/-- The own blocks of a piece of the owned chunk come to the adders locally in DIRECT (R275), unless they have. The one member
of a RING starts its chunk and owns it: its blocks go to their slots with no add, and both bits are set (R290, R302). -/
def Dev.addOwn (d : Dev) (c : Fin 16) (n piece : Nat) : Dev :=
  match d.job? c n with
  | none => d
  | some j =>
    let b := j.arrivalBit j.index j.index piece
    if j.closed || j.arrived.contains b || d.unitInService (unitOf j.region) then d else
      match d.ownBlocks j j.index piece with
      | (d, .error a) => d.failReduce c j.seq stUncorrectable a
      | (d, .ok bs) =>
        match d.addPiece j j.index piece (if j.ring then [b, b + 1] else [b]) (withResidue bs) with
        | (d, .error st) =>
          let d := if st = stResidue then d.pieceFail j d.fab.id 0x0021 1 piece j.index else d
          d.failReduce c j.seq st (d.badIn j)
        | (d, .ok (rs, sats)) => (d.ownerPiece c n piece rs).jobSats j sats

/-- The blocks of a piece that this device sends: its own at the start of a chunk, the slots' after its add. -/
def Dev.sendBlocks (d : Dev) (j : Job) (s : SendPiece) : Dev × Except Nat (List RedBlock) :=
  if j.ring && j.starter s.chunk != j.index then
    match Dev.readSlots j s.chunk s.piece (List.range (j.pieceLen s.chunk s.piece)) d with
    | (d, some qs) => (d, .ok (qs.map (·.1)))
    | (d, none) => (d, .error (d.badIn j))
  else d.ownBlocks j s.chunk s.piece

/-- Whether a piece can be sent: its chunk starts here, or the own blocks have been added to it (R302). -/
def Job.sendReady (j : Job) (s : SendPiece) : Bool :=
  !j.ring || j.starter s.chunk == j.index || j.arrived.contains (j.arrivalBit 0 s.chunk s.piece + 1)

/-- Sends one piece, judged as it enters the fabric (R25, R303), if an outstanding entry is free (R273). -/
def Dev.sendPiece (d : Dev) (c : Fin 16) (n : Nat) (s : SendPiece) : Dev :=
  match d.job? c n with
  | none => d
  | some j =>
    if j.closed || s.started || !j.sendReady s then d else
      match d.sendBlocks j s with
      | (d, .error a) => d.failReduce c j.seq stUncorrectable a
      | (d, .ok bs) =>
        let p := j.packet s bs
        let st := d.judgeRemote p.dest
        if st ≠ stOk then d.failReduce c j.seq st 0 else
        match d.request (.piece c n s.chunk s.piece) p with
        | none => d
        | some d => d.modJob c n fun j => { j with pieces := mapWhere (· == s) (fun s => { s with started := true }) j.pieces }

/-- Reads and quantises SRC: a NaN or an infinity is an overflow and nothing is sent (R292); a probe derives its
requirement (R296); source blocks outside 16 bits that this member sends are weir events (R294). Its own blocks of a chunk that
it adds to are judged in the result (R289; DEDUCED, log 15). -/
def Dev.scanJob (d : Dev) (c : Fin 16) (n : Nat) : Dev × Nat :=
  match d.job? c n with
  | none => (d, 0)
  | some j =>
    match d.readBytes srcWork j.src (4 * j.n) with
    | (d, none) =>
      (d.failReduce c j.seq stUncorrectable (32 * ((granulesOf j.src (4 * j.n)).find? d.mem.poisoned).getD 0), 0)
    | (d, some bs) =>
      let xs := (List.range j.n).map fun i => BitVec.ofNat 32 (fieldAt bs (4 * i) 4)
      if xs.any isNonFinite then (d.overflowFound c, 0)
      else
        let blocks := sourceBlocks j.exp j.blocks bs
        let mine := if j.ring && j.count = 1 then []
          else if j.ring then ((blocks.drop (j.start ((j.index + j.count - 1) % j.count))).take
          (j.chunkLen ((j.index + j.count - 1) % j.count)))
          else blocks.take (j.start j.index) ++ blocks.drop (j.start (j.index + 1))
        let d := d.modJob c n fun j => { j with
          scanned := true, require := if j.probe then probeRequirement j.count xs else 0xFF }
        (d.weir c n mine, (xs.filter fun x => (quantiseSource j.exp x).2).length)

/-- Does what an open job can do: reads SRC, gives the own blocks to the adders, sends the pieces that can go. -/
def Dev.pushJob (d : Dev) (c : Fin 16) (n : Nat) : Dev :=
  match d.job? c n with
  | none => d
  | some j =>
    if j.closed || j.finished then d
    else if d.removedIn [(j.src, 4 * j.n), (j.region, j.regionBytes)] then d.failReduce c j.seq stNoResource 0
    else match d.access [(j.src, 4 * j.n), (j.region, j.regionBytes)] with
      | (d, false) => d
      | (d, true) =>
        let (d, sats) := if j.scanned then (d, 0) else d.scanJob c n
        let ready := (d.job? c n).any (·.scanned)
        if !ready then d else
          let own := List.range (j.piecesIn j.index)
          let d := if j.ring && j.count != 1 then d else own.foldl (fun d p => d.addOwn c n p) d
          let d := j.pieces.foldl (fun d s => d.sendPiece c n s) d
          d.jobSats j sats

/-! ### Issue and opening (R285, R286, R299) -/

/-- The job that a REDUCE would open. -/
def Dev.jobOf (d : Dev) (c : Fin 16) (k : Cmd) (x : ReduceArgs) : Job :=
  let s := d.slc c
  let scale := lookupD x.job 0xFF s.scale
  let j : Job :=
    { ctx := c, job := x.job, seq := k.entry.seq, step := s.step, attempt := s.attempt, ring := x.ring
      probe := scale == 0xFF, exp := if scale = 0xFF then x.probeExp else scale, count := x.count, index := x.index
      n := x.n, src := localOf x.src, region := localOf x.region, members := k.lists
      check := jobCheck x.n x.count x.ring x.probeExp x.region k.lists
      deadlineAt := k.issuedAt + usNs (if x.deadlineUs = 0 then d.red.defaultUs else x.deadlineUs) }
  { j with pieces := j.sends }

/-- The status of a REDUCE at issue, its member list being read (R285, R286, R24). -/
def Dev.checkReduce (d : Dev) (c : Fin 16) (k : Cmd) (x : ReduceArgs) : Nat :=
  let j := d.jobOf c k x
  let own := d.fab.id + c.val * 2 ^ 20
  let fids := j.members.map memberFid
  let src := d.rangeStatus (localOf x.src) (4 * x.n)
  let size := max 1 j.regionBytes
  let reg := d.rangeStatus (localOf x.region) size
  let listOk := j.members.all fun e => decide (e < 2 ^ 24)
  let inHbm := regionOfRange (localOf x.region) size == .hbm
    && stackOf (localOf x.region) == stackOf (localOf x.region + size - 1)
  let clash := d.red.jobs.any fun q => q.slot.isSome && overlaps q.region q.regionBytes j.region j.regionBytes
  let twice := d.red.jobs.any (fun q => q.ctx == c && q.job == x.job && q.step == j.step && q.attempt == j.attempt)
    || (d.ctx c).cmds.any fun q => q.entry.seq != k.entry.seq && q.issued && q.entry.opcode == opReduce && q.step.isSome
      && fieldAt q.args 0 2 == x.job
  if k.step.isNone || !listOk || j.members.getD x.index 0 ≠ own || fids.eraseDups.length ≠ fids.length
      || (List.range x.count).any (fun i => decide (2097152 < j.chunkLen i)) || fidOf x.src ≠ 0 || fidOf x.region ≠ 0
      || src = stBadArg || !inHbm || reg = stBadArg || clash || x.regionBytes < j.regionBytes || twice then stBadArg
  else if src ≠ stOk || reg ≠ stOk then stNoResource
  else ((fids.map d.judgeRemote).find? (· != stOk)).getD stOk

## Task item
Copy out, from the listing above, every line that contains the word "find".

## Result of the exercise
      (d.failReduce c j.seq stUncorrectable (32 * ((granulesOf j.src (4 * j.n)).find? d.mem.poisoned).getD 0), 0)
  else ((fids.map d.judgeRemote).find? (· != stOk)).getD stOk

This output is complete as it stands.